Duncan looked at a paper asking whether socialising is associated with dementia risk. Over 28 years, this study has been tracking the lives of about 10,000 London civil servants, asking at various times throughout their lives how much social contact they were engaging in, and they did this thanks to open data...

Duncan - Whenever you are asked about “would you like to share your personal data for research purposes?”, this is the kind of study that that makes possible. So they were able to access the electronic NHS records for all 10,000 plus participants and what they could then test is whether or not there was a significant relationship between the amount of social contact participants had and the subsequent risk of getting dementia. And they found that there was a significant relationship, in particular the amount of social contact when participants were aged 60 was predictive of a lower risk of dementia in later life.

Katie - Does it depend on the type of social contact? Presumably you need to like the people that are hanging around with?

Duncan - [giggles] It’s particularly friends and not relatives. So it depends on how well you get on with your relatives I guess as to whether those fits your question! But  mainly social contact with friends rather than relatives.

Katie - Was this regular social contact? Was there anything that could be inferred with regard to length of time or quality?

Duncan - Well, good question. So they only actually have four questions on social contact which they use at each time point. So they don't have massive amounts of information. But yes it's regular social contact, but we don't know too much about the nature of the social contact just that it's mostly based with friends.

Katie - So what can be inferred from this relationship?

Duncan - As with all of these kinds of studies, the big issue is cause and effect. Because we're looking at early social contact and subsequent dementia risk, we often might get us into thinking “well that means that the early social contact is causally related to subsequent dementia risk”.

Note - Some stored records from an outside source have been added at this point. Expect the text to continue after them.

/-- R66, R80, R193, R215, R283, R291: any port call of `BENC`, `BDEC` or `DECODE` that fails, because the environment
refuses it or because the sink it writes or finalizes is not OPEN, takes EIO with the number of its port: 1 for the
read of a byte, 2 for the write of a bit and the finalize of the bit sink, 3 for the read of a bit, 4 for the write of
a byte and the finalize of the byte sink. The failed call moves nothing; what the calls before it did stays. That the
call after the last item of a source is the finalize, and that the aborts do not fail, is the model's reading: the
queries for exhaustion and the aborts never fail (notes/assumptions/8.md). -/
def Obligations.RefusedPortCallsNameTheirPort : Prop :=
  (∀ (s : State) (r n : Nat) (w : List Bool) (port : BitVec 16), s.fault = false → s.cvalid = true → s.edone = false →
    EncodedUpTo s (srcRest s) r w → (∀ b ∈ (srcRest s).take r, (s.codeAt b).len ≠ 0) →
    (w ≠ [] → s.bsnk.mode = .opened) → n = r + w.length → Succeeds n s → AbortsRun (n + 1) s →
    (port = 1 ∧ NextIsRead s (srcRest s) r w) ∨ (port = 2 ∧ ¬ NextIsRead s (srcRest s) r w) →
    eventAt s n = .fails ∨ (eventAt s n = .succeeds ∧ port = 2 ∧ s.bsnk.mode ≠ .opened) →
    exec .benc s = .next { s with
      src := { s.src with pos := s.src.pos + r }, draws := s.draws.drop (n + 3)
      bsnk := { s.bsnk with
        bits := s.bsnk.bits ++ w, mode := if s.bsnk.mode = .finalized then .finalized else .aborted }
      dsnk := { s.dsnk with mode := if s.dsnk.mode = .finalized then .finalized else .aborted }
      fault := true, errcode := 0x04#8, errinfo := port, rsp := 0x0400000000000000#64 }) ∧
  (∀ (i : Instr) (s t : State) (parts : List (Symbol × List Bool)) (x : List Bool) (n : Nat) (port : BitVec 16),
    DecodesOn i s t → DecodedUpTo t parts x → (parts ≠ [] → s.dsnk.mode = .opened) →
    n = ((parts.map Prod.snd).flatten ++ x).length + parts.length → Succeeds n s → AbortsRun (n + 1) s →
    (port = 3 ∧ StaysInside t x ∧ (parts.map Prod.snd).flatten ++ x ≠ bsrcRest s) ∨
      (port = 4 ∧ StaysInside t x ∧ (parts.map Prod.snd).flatten ++ x = bsrcRest s) ∨
      (port = 4 ∧ ∃ sym, Emits t sym x) →
    eventAt s n = .fails ∨ (eventAt s n = .succeeds ∧ port = 4 ∧ s.dsnk.mode ≠ .opened) →
    ∃ p : Handle,
      exec i s = .next { t with
        ptr := p, draws := s.draws.drop (n + 3)
        bsrc := { s.bsrc with pos := s.bsrc.pos + ((parts.map Prod.snd).flatten ++ x).length }
        dsnk := { s.dsnk with
          data := s.dsnk.data ++ parts.map Prod.fst, mode := if s.dsnk.mode = .finalized then .finalized else .aborted }
        bsnk := { s.bsnk with mode := if s.bsnk.mode = .finalized then .finalized else .aborted }
        fault := true, errcode := 0x04#8, errinfo := port, rsp := 0x0400000000000000#64 } ∧
      (x = [] → p = t.root) ∧ (x ≠ [] → StaysInside t x → t.nodeAt? p = follow t.node x t.root) ∧
      ∀ sym, Emits t sym x → ∃ f, t.nodeAt? p = some (.leaf sym f))

/-- R263: on the exact stream of `S` the decoder emits `S` and stops at the root. -/
def Obligations.DecoderInvertsEncoder : Prop :=
  ∀ (s : State) (S : List Byte), s.fault = false → s.tvalid = true → s.ddone = false → TreeOf s → CodesOf s →
    NoIoFailure s → s.dsnk = ⟨[], .opened⟩ → s.bsrc = ⟨codeStream s S, 0⟩ → (∀ b ∈ S, (s.codeAt b).len ≠ 0) →
    ∃ t, exec .bdec s = .next t ∧ t.dsnk = ⟨S, .finalized⟩ ∧ t.ptr = t.root ∧ t.rsp = 0

/-- R214, R265: with `p` pad bits of value 0 after the stream of `S` the decoder emits `S` and then `p / d`
copies of the symbol whose code is the all-zeros code, of length `d`. -/
def Obligations.PadBitsDecodeToTheLeftmostLeaf : Prop :=
  ∀ (s : State) (S : List Byte) (p : Nat), s.fault = false → s.tvalid = true → s.ddone = false → TreeOf s →
    CodesOf s → NoIoFailure s → s.dsnk = ⟨[], .opened⟩ →
    s.bsrc = ⟨codeStream s S ++ List.replicate p false, 0⟩ → (∀ b ∈ S, (s.codeAt b).len ≠ 0) →
    ∃ (t : State) (z : Symbol) (d : Nat), 1 ≤ d ∧ (s.codeAt z).string = List.replicate d false ∧
      exec .bdec s = .next t ∧ t.dsnk = ⟨S ++ List.replicate (p / d) z, .finalized⟩ ∧ t.rsp = 0 ∧
      (t.ptr = t.root ↔ d ∣ p)

/-- R69, R71, R72: unpacking the packed bits gives the bits and their pad, for either bit order and pad value. -/
def Obligations.UnpackOfPackAddsThePad : Prop :=
  ∀ (order : BitOrder) (pad : Bool) (bits : List Bool),
    unpack order (pack order pad bits) = bits ++ List.replicate ((8 - bits.length % 8) % 8) pad

/-! ### Driver commands -/

/-- R230: on a non-empty input `ENCODE` counts it, builds the tree and the Code Map of the counts, and writes the
stream of the whole input. -/
def Obligations.EncodeRunsTheWholePipeline : Prop :=
  ∀ s : State, s.fault = false → NoIoFailure s → s.bsnk.mode = .opened → s.src.data ≠ [] →
    (∀ b, s.src.data.count b < 2 ^ 32) →
    ∃ t, exec .encode s = .next t ∧ (∀ b, (t.freqAt b).toNat = s.src.data.count b) ∧ TreeOf t ∧ CodesOf t ∧
      t.bsnk = ⟨s.bsnk.bits ++ codeStream t s.src.data, .finalized,
        pack .msbFirst false (s.bsnk.bits ++ codeStream t s.src.data)⟩ ∧
      t = { s with
        freq := t.freq, node := t.node, live := t.live, nsym := t.nsym, root := t.root, code := t.code, ptr := 0
        fvalid := true, tvalid := true, cvalid := true, edone := true, ddone := false, fault := false
        errcode := 0, errinfo := 0, rsp := 0, bsnk := t.bsnk, src := { s.src with pos := s.src.data.length }
        draws := s.draws.drop (2 * s.src.data.length + (codeStream t s.src.data).length + 3) }

/-- R230, R269: `ENCODE` on an empty input takes EEMPTY before any bit is written. -/
def Obligations.EncodeRejectsEmptyInput : Prop :=
  ∀ s : State, s.fault = false → NoIoFailure s → s.src.data = [] →
    ∃ t, exec .encode s = .next t ∧ t.rsp = 0x0100000000000000#64 ∧ t.fault = true ∧ t.errcode = 0x01#8 ∧
      t.errinfo = 0 ∧ t.bsnk = { s.bsnk with mode := if s.bsnk.mode = .finalized then .finalized else .aborted } ∧
      t.dsnk = { s.dsnk with mode := if s.dsnk.mode = .finalized then .finalized else .aborted } ∧
      t.fvalid = true ∧ t.tvalid = false

/-- R230, R235: `ENCODE` has the effect of the component commands issued in order and stopped at the first one that
faults, whatever port call fails; where none faults, that is the whole session. (A reset during `ENCODE` ends all of
it, a reset during one command of the session only that one: no reset strikes here.) -/
def Obligations.EncodeEqualsItsSession : Prop :=
  ∀ s : State, s.fault = false → NoResetStrike s →
    exec .encode s = sessionUntilFault [.clr, .rewind, .facc, .tbuild, .cgen, .rewind, .benc] s ∧
    ∀ t, exec .encode s = .next t → t.fault = false →
      session [.clr, .rewind, .facc, .tbuild, .cgen, .rewind, .benc] s = .next t

/-- R231: `DECODE` has the effect of `TBUILD` and, unless that faults, `BDEC`, whatever port call fails; on a loaded map,
with no I/O failure and an open sink, it builds the map's tree and drains the bit source. -/
def Obligations.DecodeBuildsAndWalks : Prop :=
  (∀ s : State, s.fault = false → s.tvalid = false → s.ddone = false → NoResetStrike s →
    exec .decode s = sessionUntilFault [.tbuild, .bdec] s) ∧
  ∀ s : State, s.fault = false → s.tvalid = false → s.ddone = false → s.live = [] → NoIoFailure s →
    s.dsnk.mode = .opened → s.bsrc.pos ≤ s.bsrc.bits.length → (∃ b, s.freqAt b ≠ 0) →
    ∃ t, exec .decode s = .next t ∧ session [.tbuild, .bdec] s = .next t ∧ TreeOf t ∧ t.dsnk.mode = .finalized ∧
      t = { s with
        node := t.node, live := t.live, nsym := t.nsym, root := t.root, ptr := t.ptr, draws := t.draws
        fvalid := true, tvalid := true, ddone := true, rsp := 0, dsnk := t.dsnk
        bsrc := { s.bsrc with pos := s.bsrc.bits.length } }

/-- R264: the round trip in the exact environment. `ENCODE` an input, give the sink's bits to the bit source, clear
the core, load the map that the encode run counted, `DECODE`: the output is the input. -/
def Obligations.RoundTripIsExact : Prop :=
  ∀ (s : State) (S : List Byte), s.fault = false → NoIoFailure s → S ≠ [] → (∀ b, S.count b < 2 ^ 32) →
    ∃ t u, exec .encode (attachBsnk (attachSrc S s)) = .next t ∧ t.rsp = 0 ∧
      session ([.clr] ++ loadCommands t.freq ++ [.decode]) (attachBsrc t.bsnk.bits (attachDsnk t)) = .next u ∧
      u.rsp = 0 ∧ u.dsnk = ⟨S, .finalized⟩ ∧ u.ptr = u.root

/-! ### Rules about the whole machine -/

/-- R23, R31, R35: a valid map, tree or Code Map is written by no command but `CLR` and `ENCODE`. -/
def Obligations.ValidTablesAreImmutable : Prop :=
  ∀ (i : Instr) (s t : State), i ≠ .clr → i ≠ .encode → NoResetStrike s → exec i s = .next t →
    (s.fvalid = true → t.freq = s.freq) ∧
    (s.tvalid = true → t.node = s.node ∧ t.live = s.live ∧ t.nsym = s.nsym ∧ t.root = s.root) ∧
    (s.cvalid = true → t.code = s.code)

But it also could be true that say at 60 years old some participants are showing early symptoms of dementia. We think that the underlying pathology might start 10 to 15 years before very recognizable symptoms present. So it could be that the reason these two things are related are simply because some people have earlier signs of dementia and that impacts upon their social contact. That's why there's a relationship with dementia.

But it's certainly exciting in the sense that those who have higher social contacts - so for instance if you're in the top 15 percent on the social contact scale - you'll have a 12 percent reduction in dementia risk. If you're in the top 1 or 2 percent you'll have a 24 percent reduction.

Katie - Those are pretty big numbers!

Duncan -  Yeah, my suspicion is it might partly be inflated by this idea of cause and effect but that underlying probably some genuine effect, that having stronger social contact has a generally positive benefit for brain health, and that that then stands you in good stead in older age.

Helen - Is it possible or likely though that a third factor could be affecting both your social activity and your risk for dementia, so perhaps a personality factor could be driving both?

Duncan - I think that's true for some conditions. As far as I know there aren't particular personality traits that are predictive of dementia per say. But we do know that there are other underlying mental health conditions which themselves might then become risk factors for dementia. It's possible and hard to control for, that that might drive reductions in social contact earlier in life. And then also confers a greater risk of dementia in later life, and there's no direct link between social contact and dementia per say.